Step 1: Prepare grouped data

You need inputs x, targets y, and an integer group id g per observation.

import numpy as np

rng = np.random.default_rng(0)
G = 8
n_per_g = 30
g = np.repeat(np.arange(G), n_per_g)
x = rng.normal(size=G * n_per_g)

mu_true = 0.0
tau_true = 1.0
a_true = rng.normal(loc=mu_true, scale=tau_true, size=G)
y = a_true[g] + 0.5 * x + rng.normal(scale=0.5, size=x.shape)

Step 2: Specify a hierarchical structure

Group-level parameters share hyperparameters, as in Advanced Topics (Hierarchical models).

# Pseudo-structure:
# mu ~ Normal(0, 1)
# tau ~ PositiveTransform(...)      # optional transformation from :ref:`advanced_topics`
# a_g ~ Normal(mu, tau)
# b ~ Normal(0, 1)
# sigma ~ PositiveTransform(...)
# y_i ~ Normal(a_{g[i]} + b * x_i, sigma)

Step 3: Fit / infer

Run your chosen probly inference method (optimisation or sampling) and use batching if needed; see Advanced Topics (Working with Large Models, Performance & Efficiency).

# model = ...
# result = probly.fit(model, data=...)
# or: posterior = probly.sample(model, data=...)
pass

Step 4: Interpret partial pooling

Inspect uncertainty for global parameters (mu, tau) and per-group parameters (a_g), and check shrinkage toward mu.
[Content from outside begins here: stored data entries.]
-- ==== Sys2Proof/Machine/Sampler.lean ====
section
/-! DEFINITION. The precise sampler: which commands it follows, their stamps, and their records (R423 to R428). -/

namespace Sys2Proof.Machine

/-- Records of the sample buffer (R425). -/
def sampleRing : Nat := 4096

/-- SHIFT as it acts (R423). -/
def Dev.sampleShift (d : Dev) : Nat := min 20 (max 4 (d.fld rPcSampCtl 0 5))

/-- PC_SAMP_FILTER admits a command (R423). -/
def Dev.sampleAdmits (d : Dev) (fn ep : Nat) : Bool :=
  let f := d.rd rPcSampFilter
  flag f fn && decide (field f 32 16 ≤ ep) && decide (ep ≤ field f 48 16)

/-- Consumer position of the sample buffer (R425). -/
def Dev.sampleCons (d : Dev) : Pos := ⟨d.fld rPcSampCons 0 12, flag (d.rd rPcSampCons) 12⟩

/-- Producer position of the sample buffer (R425). -/
def Dev.sampleProd (d : Dev) : Pos := ⟨d.pc.prodIndex, d.pc.prodLap⟩

/-- LOST, which saturates at 24 bits (R424, R425, R428). -/
def Dev.sampleLost (d : Dev) (n : Nat) : Dev := { d with pc := { d.pc with lost := satAdd (2 ^ 24 - 1) d.pc.lost n } }

/-- A command is fetched from an endpoint's ring: it is counted, and followed where it is due (R423, R424). -/
def Dev.sampleFetch (d : Dev) (c : SampleRef) : Dev :=
  if !d.pc.enabled || !(d.sampleAdmits c.fn c.ep) then d
  else
    let count := (d.pc.count + 1) % 2 ^ d.sampleShift
    let due := d.pc.due || count == 0
    if !due then { d with pc := { d.pc with count := count } }
    else if 64 ≤ d.pc.follow.length then
      { d with pc := { d.pc with count := count, due := true, skipped := satInc (2 ^ 24 - 1) d.pc.skipped } }
    else
      let seq := (d.pc.seq + 1) % 2 ^ 32
      { d with pc := { d.pc with
        count := count, due := false, seq := seq, follow := d.pc.follow ++ [{ c with seq := seq }] } }

/-- A followed command is the one at a ring position. -/
def SampleRef.is (s : SampleRef) (ep index : Nat) (lap : Bool) : Bool := s.ep == ep && s.index == index && s.lap == lap

/-- Stamp a packet of a followed command as it leaves: `first` for a packet of its first message, `walked` where that
packet needed a local translation, `again` for a reissue (R426, R427). -/
def Dev.sampleSent (d : Dev) (ep index : Nat) (lap first walked again here : Bool) : Dev :=
  let t := d.st.ns
  let mark (s : SampleRef) : SampleRef := { s with
    translated := if first && walked && !again then some t else s.translated,
    firstOut := some (s.firstOut.getD t), lastOut := if again then s.lastOut else some t,
    isLocal := s.isLocal || here }
  { d with pc := { d.pc with follow := mapFirst d.pc.follow (fun s => s.is ep index lap) mark } }

/-- A message of a followed command is reissued (R426). -/
def Dev.sampleRetry (d : Dev) (ep index : Nat) (lap : Bool) : Dev :=
  { d with pc := { d.pc with
    follow := mapFirst d.pc.follow (fun s => s.is ep index lap) (fun s => { s with retries := satInc 0xFFFF s.retries }) } }

/-- The messages a command has: none, one, or as R118 splits it. -/
def Cmd.msgCount (c : Cmd) : Nat :=
  let op := entOpcode c.entry
  if 8 ≤ op ∨ op = 0 then c.total else max 1 c.total

/-- A stage between two stamps; a later stamp never stands before an earlier one (R427). -/
def stage (a b : Nat) : Nat := min 0xFFFFFFFF (b - a)

/-- The 128 bytes of a sample record, as one number (R426, R427). -/
def SampleRef.record (s : SampleRef) (status msgs now : Nat) : Nat :=
  let t2 := max s.fetched (s.translated.getD s.fetched)
  let t3 := max t2 (s.firstOut.getD t2)
  let t4 := max t3 (s.lastOut.getD t3)
  let t5 := max t4 now
  pack [(512, s.desc), (64, s.ringAddr), (16, s.ep), (8, s.fn), (8, bit s.firstOut.isSome + 2 * bit s.isLocal),
    (8, status), (8, min 255 msgs), (16, s.retries), (64, s.t0), (32, stage s.t0 s.fetched), (32, stage s.fetched t2),
    (32, stage t2 t3), (32, stage t3 t4), (32, stage t4 t5), (32, s.seq)]

/-- A sampled command's CMD_DONE posts: its record is written, or lost when the buffer is full (R425). -/
def Dev.sampleDone (d : Dev) (c : Cmd) (status : Nat) : Dev :=
  match firstThat d.pc.follow (fun s => s.is c.ep c.index c.lap) with
  | none => d
  | some s =>
    let d := { d with pc := { d.pc with follow := removeFirst d.pc.follow (fun s => s.is c.ep c.index c.lap) } }
    if ringCount sampleRing d.sampleCons d.sampleProd = sampleRing then d.sampleLost 1
    else
      let p := d.sampleProd
      let w := s.record status c.msgCount d.st.ns
      let d := forEach (upFrom 0 16) (fun i d => d.wr rPcSampRec (field w (64 * i) 64) (16 * p.index + i)) d
      let q := p.advance sampleRing 1
      { d with pc := { d.pc with prodIndex := q.index, prodLap := q.lap } }

/-- Sampled commands of an endpoint that end without a CMD_DONE are dropped and counted in LOST (R424). -/
def Dev.sampleDrop (d : Dev) (ep : Nat) : Dev :=
  let n := countWhere d.pc.follow (fun s => s.ep == ep)
  if n = 0 then d
  else ({ d with pc := { d.pc with follow := d.pc.follow.filter (fun s => s.ep != ep) } }).sampleLost n

/-- A write of PC_SAMP_CONS: a position before the last accepted one, or after the producer, has no effect (R425). -/
def Dev.sampleConsWrite (d : Dev) (value : Nat) : Dev :=
  let p : Pos := ⟨field value 0 12, flag value 12⟩
  match ringDist sampleRing d.sampleCons p, ringDist sampleRing d.sampleCons d.sampleProd with
  | some n, some m => if n ≤ m then d.wr rPcSampCons (field value 0 13) else d
  | _, _ => d

/-- EN and SHIFT take effect at a boundary: a rise starts SEQ anew, a fall drops every followed command, and a write of
either restarts the count (R423, R424). `restart` says that SHIFT or EN was written. -/
def Dev.sampleBoundary (d : Dev) (restart : Bool) : Dev :=
  let en := flag (d.rd rPcSampCtl) 31
  let d := if d.pc.enabled && !en then
      ({ d with pc := { d.pc with follow := [], due := false } }).sampleLost d.pc.follow.length else d
  { d with pc := { d.pc with
    enabled := en, seq := if en && !d.pc.enabled then 0 else d.pc.seq, count := if restart then 0 else d.pc.count,
    due := if restart then false else d.pc.due } }

/-- PC_SAMP_STATUS (R428). -/
def Dev.sampleStatus (d : Dev) : Nat := pack [(8, d.pc.follow.length), (24, d.pc.lost), (24, d.pc.skipped)]

/-- PC_SAMP_PROD (R428). -/
def Dev.sampleProdReg (d : Dev) : Nat := pack [(12, d.pc.prodIndex), (1, bit d.pc.prodLap)]

/-! ### Snapshots and counter pages (R419 to R422) -/

/-- The snapshot of a tick boundary: every counter with its WRAP bit, as `at_` had it, then END (R419, R420). The copy runs whole
within its boundary, so BEGIN equals END afterwards. -/
def Dev.snapshot (d at_ : Dev) : Dev :=
  let lo := rPcSnap.base
  let others := d.regs.filter (fun r => decide (r.1 < lo) || decide (lo + 8 * 1536 ≤ r.1))
  let counters := at_.regs.filter (fun r => decide (rPcCtr.base ≤ r.1) && decide (r.1 < rPcCtr.base + 8 * 1536))
  let d := { d with regs := counters.foldl (fun (t : Tbl Nat) (r : Nat × Nat) => Tbl.put 0 (r.1 - rPcCtr.base + lo) r.2 t) others }
  d.wr rPcSnapTick (pack [(48, d.now), (16, d.now)])

/-- Eight bytes of a counter page, at byte `off` (R421, R422). -/
def Dev.counterPage (d : Dev) (ep off : Nat) : Nat :=
  match d.ep ep with
  | none => 0
  | some c =>
    if !c.ctrPage then 0
    else if off < 8 then field (d.rd rPcSnapTick) 0 48
    else if off < 16 then field (d.rd rPcSnapTick) 48 16
    else if off < 512 ∨ 4096 ≤ off then 0
    else
      let s := (off - 512) / 512
      let cfg := d.rd rPcFnPage c.fn
      let g := field cfg (5 * s) 5
      if flag cfg (35 + s) ∧ g < 24 then d.rd rPcSnap (64 * g + (off % 512) / 8) else 0

end Sys2Proof.Machine
end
This tutorial intentionally omits visualisations; interpret results via parameter summaries, credible intervals, and posterior predictive checks (as described in Advanced Topics).

Summary (IV)

This example is the worked counterpart of the hierarchical-model recipe in Advanced Topics.

5. Mixture model (multi-modal data) with probly

What you will learn (V)

In this tutorial, you will learn the mixture-model recipe described in Advanced Topics (latent components + responsibilities).

Prerequisites

You need data that is plausibly multi-modal (e.g. clustered points, regimes, or mixed populations).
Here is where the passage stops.